Data records
<<<<
/-- An element-wise instruction: it completes with its elements where no flag it raises is enabled to trap, and with one it
raises cause 19 with the flags and writes nothing (R54, R247). -/
def Lanewise (mk : VFmt → Instr) (mode : VFmt → Entry → Nat)
    (f : VFmt → Nat → Nat → Nat → Nat → Nat → Nat × Flags) : Prop :=
  ∀ (o : VFmt) (s : State) (c : Nat) (e : Entry), (mk o).wf = true → Performs 2 o.tok s c e →
    (mode o e ≠ 0 → ModeLegal o e) →
    let r := lanewise s c e o (mode o e) (f o)
    let fl := gather ((List.range o.count).map r)
    (fl &&& e.vctl.toNat &&& 0x3F = 0 → ∃ t, exec (mk o) s = .next t ∧
      VWrites s t c e o (vWidth o.fmt) (fun i => (r i).map (·.1)) fl (mode o e)) ∧
    (fl &&& e.vctl.toNat &&& 0x3F ≠ 0 → ∃ t, exec (mk o) s = .next t ∧ VTraps s t c e fl)

/-- An arithmetic element: of a floating format, or of an integer one, whose exact value wraps, or saturates where rm is 1
(R248). -/
def elemArith (ff : FFmt → Nat → Nat → Nat → Nat → Nat → Nat × Flags) (fi : Int → Int → Int) (o : VFmt)
    (mode rnd a b d : Nat) : Nat × Flags :=
  match EF.ofCode o.fmt with
  | some (.flt f) => ff f mode rnd a b d
  | some (.int w sg) => (iresult w sg o.rm (fi (ival w sg a) (ival w sg b)), 0)
  | _ => (0, 0)

/-- An element-wise instruction on bits, which raises nothing. -/
def Bitwise (mk : VFmt → Instr) (f : VFmt → Nat → Nat → Nat → Nat) : Prop :=
  ∀ (o : VFmt) (s : State) (c : Nat) (e : Entry), (mk o).wf = true → Performs 2 o.tok s c e →
    ∃ t, exec (mk o) s = .next t ∧ VWrites s t c e o (vWidth o.fmt)
      (fun i => (lanewise s c e o 0 (fun _ _ a b _ => (f o (vWidth o.fmt) a b, 0)) i).map (·.1)) 0 0

end Sys2Proof.Machine

/-- VADD to VCLASS: element-wise, on every enabled element, the exact result rounded once in the instruction's mode, or
wrapped or saturated for an integer; VRCPE, VRSQE, VEXP2 and VLOG2 give what `seedOf`, `vexp2` and `vlog2` give. Flags collect
in VSTAT or trap with no result written; the random bits of stochastic rounding come from the element's place, and RND_CTR
moves on by 1 (R46-R54, R63, R246-R252, R268). The model's choices: the tables and series of VRSQE, VEXP2 and VLOG2, no exact
rounding (log 6, PRESUMED), and the flags of an operation with an SCR operand, through `ordinary` (log 42). -/
def Obligations.VectorArithmetic : Prop :=
  Lanewise .vadd vecMode (elemArith (fun f m r a b _ => faddF f m r false a b) (· + ·)) ∧
  Lanewise .vsub vecMode (elemArith (fun f m r a b _ => faddF f m r true a b) (· - ·)) ∧
  Lanewise .vmul vecMode (elemArith (fun f m r a b _ => fmulF f m r a b) (· * ·)) ∧
  Lanewise .vfma vecMode (elemArith (fun f m r a b d => fmaF f m r false false a b d) (fun a _ => a)) ∧
  Lanewise .vfms vecMode (elemArith (fun f m r a b d => fmaF f m r false true a b d) (fun a _ => a)) ∧
  Lanewise .vfnma vecMode (elemArith (fun f m r a b d => fmaF f m r true false a b d) (fun a _ => a)) ∧
  Lanewise .vmin vecMode (elemArith (fun f _ _ a b _ => ordinary f [a, b] (fminmax f false a b)) min) ∧
  Lanewise .vmax vecMode (elemArith (fun f _ _ a b _ => ordinary f [a, b] (fminmax f true a b)) max) ∧
  Lanewise .vabs vecMode (elemArith (fun f _ _ a _ _ => ordinary f [a] (a % f.signBit, 0)) (fun a _ => a.natAbs)) ∧
  Lanewise .vneg vecMode (elemArith (fun f _ _ a _ _ => ordinary f [a] (a ^^^ f.signBit, 0)) (fun a _ => -a)) ∧
  Lanewise .vcps vecMode (elemArith (fun f _ _ a b _ =>
    ordinary f [a, b] (a % f.signBit + b / f.signBit % 2 * f.signBit, 0)) (fun a _ => a)) ∧
  Lanewise .vrcpe vecMode (fun _ _ _ a _ _ => seedOf false a) ∧
  Lanewise .vrsqe vecMode (fun _ _ _ a _ _ => seedOf true a) ∧
  Lanewise .vexp2 vecMode (elemArith (fun f m r a _ _ => ordinary f [a] (vexp2 f a m r)) (fun a _ => a)) ∧
  Lanewise .vlog2 vecMode (elemArith (fun f m r a _ _ => ordinary f [a] (vlog2 f a m r)) (fun a _ => a)) ∧
  Lanewise .vclass vecMode (elemArith (fun f _ _ a _ _ => (classOf f a, 0)) (fun a _ => a))

/-- The logic, shift and count instructions, moves, selections, broadcast, VSET and VPERM: element-wise on the bits of each
enabled element, raising nothing. A shift by the width or more gives 0, and VSAR copies of the sign; VSET writes the one
element its field names (R257, R258, R262, R267). -/
def Obligations.VectorBitsAndMoves : Prop :=
  Bitwise .vand (fun _ _ a b => a &&& b) ∧ Bitwise .vor (fun _ _ a b => a ||| b) ∧ Bitwise .vxor (fun _ _ a b => a ^^^ b) ∧
  Bitwise .vshl (fun o w a _ => if w ≤ o.c % 32 then 0 else a * 2 ^ (o.c % 32) % 2 ^ w) ∧
  Bitwise .vshr (fun o _ a _ => a / 2 ^ (o.c % 32)) ∧
  Bitwise .vsar (fun o w a _ => wrapN (sext a w / (2 : Int) ^ (o.c % 32)) w) ∧
  Bitwise .vpopc (fun _ w a _ => popCount a w) ∧ Bitwise .vclz (fun _ w a _ => leadZeros a w) ∧
  Bitwise .vmov (fun _ _ a _ => a) ∧ Bitwise .vselv (fun _ _ a b => if isSCR a then b else a) ∧
  (∀ (o : VFmt) (s : State) (c : Nat) (e : Entry), (Instr.vsel o).wf = true → Performs 2 o.tok s c e →
    ∃ t, exec (.vsel o) s = .next t ∧ VWrites s t c e o (vWidth o.fmt) (fun i =>
      if enabled (s.crew c) o.mg i then
        some (elemOf s c (matOperand o e (if ((s.crew c).w.getD o.c 0).getLsbD i then 2 else 3)) (vWidth o.fmt) i)
      else none) 0 0) ∧
  (∀ (o : VFmt) (s : State) (c : Nat) (e : Entry), (Instr.vbcast o).wf = true → Performs 2 o.tok s c e →
    ∃ t, exec (.vbcast o) s = .next t ∧ VWrites s t c e o (vWidth o.fmt)
      (fun i => if enabled (s.crew c) o.mg i then some e.sval.toNat else none) 0 0) ∧
  (∀ (o : VFmt) (s : State) (c : Nat) (e : Entry), (Instr.vset o).wf = true → Performs 2 o.tok s c e →
    ∃ t, exec (.vset o) s = .next t ∧ VWrites s t c e o (vWidth o.fmt)
      (fun i => if i = o.c then some e.sval.toNat else none) 0 0) ∧
  (∀ (o : VFmt) (s : State) (c : Nat) (e : Entry), (Instr.vperm o).wf = true → Performs 2 o.tok s c e →
    ∃ t, exec (.vperm o) s = .next t ∧ VWrites s t c e o (vWidth o.fmt) (fun i =>
      if enabled (s.crew c) o.mg i then
        some (elemOf s c (matOperand o e 2) (vWidth o.fmt) (elemOf s c (matOperand o e 3) (vWidth o.fmt) i % o.count))
      else none) 0 0)

namespace Sys2Proof.Machine

/-- A V instruction completes that writes mask d alone, its bits up to the count, those past it cleared (R246). -/
structure VMask (s t : State) (c : Nat) (e : Entry) (o : VFmt) (bit : Nat → Bool) (fl : Nat) : Prop where
  done : VDone s t c e o.tok
  m : (t.crew c).m = (s.crew c).m
  scalar : (t.crew c).sc = (s.crew c).sc
  queues : (t.crew c).queues = (s.crew c).queues
  bits : ∀ i < 128, ((t.crew c).w.getD (o.d / 128) 0).getLsbD i = bit i
  others : ∀ x, x ≠ o.d / 128 → (t.crew c).w.find? x = (s.crew c).w.find? x
  vstat : (t.crew c).vstat = (s.crew c).vstat ||| BitVec.ofNat 32 fl
  ctr : (t.crew c).rndCtr = (s.crew c).rndCtr

/-- A comparison of elements into a mask: a disabled element keeps its bit; its flags collect or trap (R54, R256, R266). -/
def Comparing (mk : VFmt → Instr) (f : VFmt → State → Nat → Nat → Nat → Bool × Flags) : Prop :=
  ∀ (o : VFmt) (s : State) (c : Nat) (e : Entry), (mk o).wf = true → Performs 2 o.tok s c e →
    let r (i : Nat) := f o s c (elemOf s c (matOperand o e 2) (vWidth o.fmt) i) (elemOf s c (matOperand o e 3) (vWidth o.fmt) i)
    let fl := gather ((List.range o.count).map fun i =>
      if enabled (s.crew c) o.mg i then some (0, (r i).2) else none)
    (fl &&& e.vctl.toNat &&& 0x3F = 0 → ∃ t, exec (mk o) s = .next t ∧
      VMask s t c e o (fun i => decide (i < o.count) &&
        (if enabled (s.crew c) o.mg i then (r i).1 else ((s.crew c).w.getD (o.d / 128) 0).getLsbD i)) fl) ∧
    (fl &&& e.vctl.toNat &&& 0x3F ≠ 0 → ∃ t, exec (mk o) s = .next t ∧ VTraps s t c e fl)

/-- The mode a conversion rounds in. -/
def cvtMode (o : VFmt) (e : Entry) : Nat :=
  if o.c % 16 ≤ 2 ∨ o.c % 16 = 9 ∨ o.fmt ≤ 2 then (if o.rm = 5 then bits e.vctl.toNat 10 8 else o.rm) else 0

/-- The enabled elements of operand A in ascending index, with their indexes. -/
def chosen (s : State) (c : Nat) (e : Entry) (o : VFmt) : List (Nat × Nat) :=
  ((List.range o.count).filter fun i => enabled (s.crew c) o.mg i).map fun i =>
    (i, elemOf s c (matOperand o e 2) (vWidth o.fmt) i)

/-- An instruction that writes the first elements of its destination from the enabled elements of A. -/
def Reducing (mk : VFmt → Instr) (w : VFmt → Nat) (mode : VFmt → Entry → Nat)
    (f : VFmt → Nat → (Nat → Nat → Nat) → List (Nat × Nat) → Nat → List Nat × Flags) : Prop :=
  ∀ (o : VFmt) (s : State) (c : Nat) (e : Entry), (mk o).wf = true → Performs 2 o.tok s c e →
    (mode o e ≠ 0 → ModeLegal o e) →
    let rnd := if mode o e = 4 then vecRnd (s.crew c) e (matOperand o e 1) (w o) 0 else 0
    let r := f o (mode o e) (fun k i => elemOf s c (matOperand o e k) (vWidth o.fmt) i) (chosen s c e o) rnd
    (r.2 &&& e.vctl.toNat &&& 0x3F = 0 → ∃ t, exec (mk o) s = .next t ∧
      VWrites s t c e o (w o) (fun i => r.1[i]?) r.2 (mode o e)) ∧
    (r.2 &&& e.vctl.toNat &&& 0x3F ≠ 0 → ∃ t, exec (mk o) s = .next t ∧ VTraps s t c e r.2)

/-- Entry j of VTOPK's list: value and identifier. -/
def listEntry (s : State) (c : Nat) (o : MatOp) (j : Nat) : Nat × Nat :=
  (((s.crew c).m.getD (topkWord o j 0) 0).toNat, ((s.crew c).m.getD (topkWord o j 1) 0).toNat)

end Sys2Proof.Machine

/-- VCMP writes the mask bit of each enabled element from its comparison, VCMPV from the comparison of its value or verdict
with a threshold register; VMAND, VMOR and VMNOT act on all 128 bits (R246, R256, R257, R266). The model's choice: a comparison
with an SCR operand is false and raises SX, and NV only for another operand that raises it (log 42). -/
def Obligations.VectorMasks : Prop :=
  Comparing .vcmp (fun o _ _ a b => match EF.ofCode o.fmt with
    | some (.flt f) =>
      if f = .f32 ∧ (isSCR a = true ∨ isSCR b = true) then
        let nv (x : Nat) : Bool := !isSCR x && (if o.c ≤ 1 then f.isSNaN x else f.isNaN x)
        (false, orf Flag.sx (flagIf (nv a || nv b) Flag.nv))
      else fcompare f o.c a b
    | some (.int w sg) => (icompare w sg o.c a b, 0)
    | _ => (false, 0)) ∧
  Comparing .vcmpv (fun o s c a _ => compareVerdict o.c ((s.crew c).thr (o.b / 128)) a) ∧
  (∀ (o : VFmt) (s : State) (c : Nat) (e : Entry),
    let w (x : Nat) := (s.crew c).w.getD (x / 128) 0
    (∀ (_ : (Instr.vmand o).wf = true), Performs 2 o.tok s c e → ∃ t, exec (.vmand o) s = .next t ∧
      VMask s t c e o (fun i => (w o.a).getLsbD i && (w o.b).getLsbD i) 0) ∧
    (∀ (_ : (Instr.vmor o).wf = true), Performs 2 o.tok s c e → ∃ t, exec (.vmor o) s = .next t ∧
      VMask s t c e o (fun i => (w o.a).getLsbD i || (w o.b).getLsbD i) 0) ∧
    (∀ (_ : (Instr.vmnot o).wf = true), Performs 2 o.tok s c e → ∃ t, exec (.vmnot o) s = .next t ∧
      VMask s t c e o (fun i => !(w o.a).getLsbD i) 0))

/-- VCVT converts element by element between formats of any widths, the guard read by destination, leaving the elements
outside its part; VQNT writes the codes and then the scale of one block, VDQNT the values of one; a failing narrow format
descriptor, of VCVT from nf as well, raises the descriptor fault, and one outside every pin the footprint fault (R66-R69,
R245, R253-R255). The model's choice: the flags of SCR operands (log 42), and that VCVT from nf reads its descriptor at
handover (log 43). -/
def Obligations.VectorConversions : Prop :=
  (∀ (o : VFmt) (s : State) (c : Nat) (e : Entry), (Instr.vcvt o).wf = true → Performs 2 o.tok s c e →
    (cvtMode o e ≠ 0 → ModeLegal o e) → (o.c % 16 = 9 → e.vnf ≠ none) →
    let nS := 1024 / vWidth (o.c % 16)
    let nD := o.count
    let part := o.c / 16
    let src := (EF.ofCode (o.c % 16)).getD (.flt .f32)
    let dst := (EF.ofCode o.fmt).getD (.flt .f32)
    let m := cvtMode o e
    let conv (t x : Nat) := convertElem (NF.ofDesc (e.vnf.getD 0)) src dst m o.rm
      (if m = 4 then vecRnd (s.crew c) e (matOperand o e 1) (vWidth o.fmt) t else 0)
      (elemOf s c (matOperand o e 2) (vWidth (o.c % 16)) x)
    let r (t : Nat) : Option (Nat × Flags) :=
      if enabled (s.crew c) o.mg t = false then none
      else if nD > nS then (if part * nS ≤ t ∧ t < (part + 1) * nS then some (conv t (t - part * nS)) else none)
      else some (conv t (if nS > nD then part * nD + t else t))
    let fl := gather ((List.range nD).map r)
    (fl &&& e.vctl.toNat &&& 0x3F = 0 → ∃ t, exec (.vcvt o) s = .next t ∧
      VWrites s t c e o (vWidth o.fmt) (fun i => (r i).map (·.1)) fl m) ∧
    (fl &&& e.vctl.toNat &&& 0x3F ≠ 0 → ∃ t, exec (.vcvt o) s = .next t ∧ VTraps s t c e fl)) ∧
  (∀ (o : VFmt) (s : State) (c d : Nat) (e : Entry), (Instr.vqnt o).wf = true → Performs 2 o.tok s c e →
    ModeLegal o e → e.vnf = some d →
    let m := vecMode o e
    let dst := matOperand o e 1
    let ws := (List.range 32).map (elemOf s c (matOperand o e 2) 32)
    let q := quantise ws (NF.ofDesc d) m fun i => if m = 4 then vecRnd (s.crew c) e dst 8 i else 0
    let fl := orf q.2.2 (flagIf (ws.any isSCR) Flag.sx)
    (fl &&& e.vctl.toNat &&& 0x3F = 0 → ∃ t, exec (.vqnt o) s = .next t ∧ VDone s t c e o.tok ∧
      (t.crew c).w = (s.crew c).w ∧ (t.crew c).sc = (s.crew c).sc ∧ (t.crew c).queues = (s.crew c).queues ∧
      (t.crew c).vstat = (s.crew c).vstat ||| BitVec.ofNat 32 fl ∧
      (t.crew c).rndCtr =
        (if m = 4 then BitVec.ofNat 64 (((s.crew c).rndCtr.toNat + 1) % 2 ^ 32) else (s.crew c).rndCtr) ∧
      (t.crew c).m.getD ((matOperand o e 3).at 0) 0 = BitVec.ofNat 32 q.1 ∧
      (∀ i < 32, dst.at (i / 4) ≠ (matOperand o e 3).at 0 → elemOf t c dst 8 i = q.2.1.getD i 0 % 256) ∧
      (∀ x, x ≠ (matOperand o e 3).at 0 → (∀ i < 8, x ≠ dst.at i) → (t.crew c).m.find? x = (s.crew c).m.find? x)) ∧
    (fl &&& e.vctl.toNat &&& 0x3F ≠ 0 → ∃ t, exec (.vqnt o) s = .next t ∧ VTraps s t c e fl)) ∧
  (∀ (o : VFmt) (s : State) (c d : Nat) (e : Entry), (Instr.vdqnt o).wf = true → Performs 2 o.tok s c e →
    ModeLegal o e → e.vnf = some d →
    let m := vecMode o e
    let σ := elemOf s c (matOperand o e 3) 32 0 % 1024
    let r (i : Nat) := dequantise (NF.ofDesc d) (elemOf s c (matOperand o e 2) 8 i) σ .f32 m
      (if m = 4 then vecRnd (s.crew c) e (matOperand o e 1) 32 i else 0)
    let fl := allFlags ((List.range 32).map r)
    (fl &&& e.vctl.toNat &&& 0x3F = 0 → ∃ t, exec (.vdqnt o) s = .next t ∧
      VWrites s t c e o 32 (fun i => some (r i).1) fl m) ∧
    (fl &&& e.vctl.toNat &&& 0x3F ≠ 0 → ∃ t, exec (.vdqnt o) s = .next t ∧ VTraps s t c e fl)) ∧
  (∀ (o : VFmt) (s : State) (c : Nat) (e : Entry) (mk : VFmt → Instr),
    mk = .vqnt ∨ mk = .vdqnt ∨ (mk = .vcvt ∧ o.c % 16 = 9) → (mk o).wf = true → Performs 2 o.tok s c e →
    (mk = .vcvt → cvtMode o e ≠ 0 → ModeLegal o e) → e.vnf = none →
    ∃ t, exec (mk o) s = .next t ∧ (t.crew c).m = (s.crew c).m ∧ (t.crew c).w = (s.crew c).w ∧
      (t.crew c).vstat = (s.crew c).vstat ∧
      (t.crew c).posted = (s.crew c).posted ++ [{
        stream := 2, pc := e.pc, resume := e.pc
        exc := match e.vnfAt with
          | none => { cause := 6, info := BitVec.ofNat 64 e.vnfTid }
          | some va => { cause := 9, addr := BitVec.ofNat 64 va } }])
>>>>
Instructions to follow>
Reproduce each line from the records that contains the word "ofCode".

Solution>
  match EF.ofCode o.fmt with
  Comparing .vcmp (fun o _ _ a b => match EF.ofCode o.fmt with
    let src := (EF.ofCode (o.c % 16)).getD (.flt .f32)
    let dst := (EF.ofCode o.fmt).getD (.flt .f32)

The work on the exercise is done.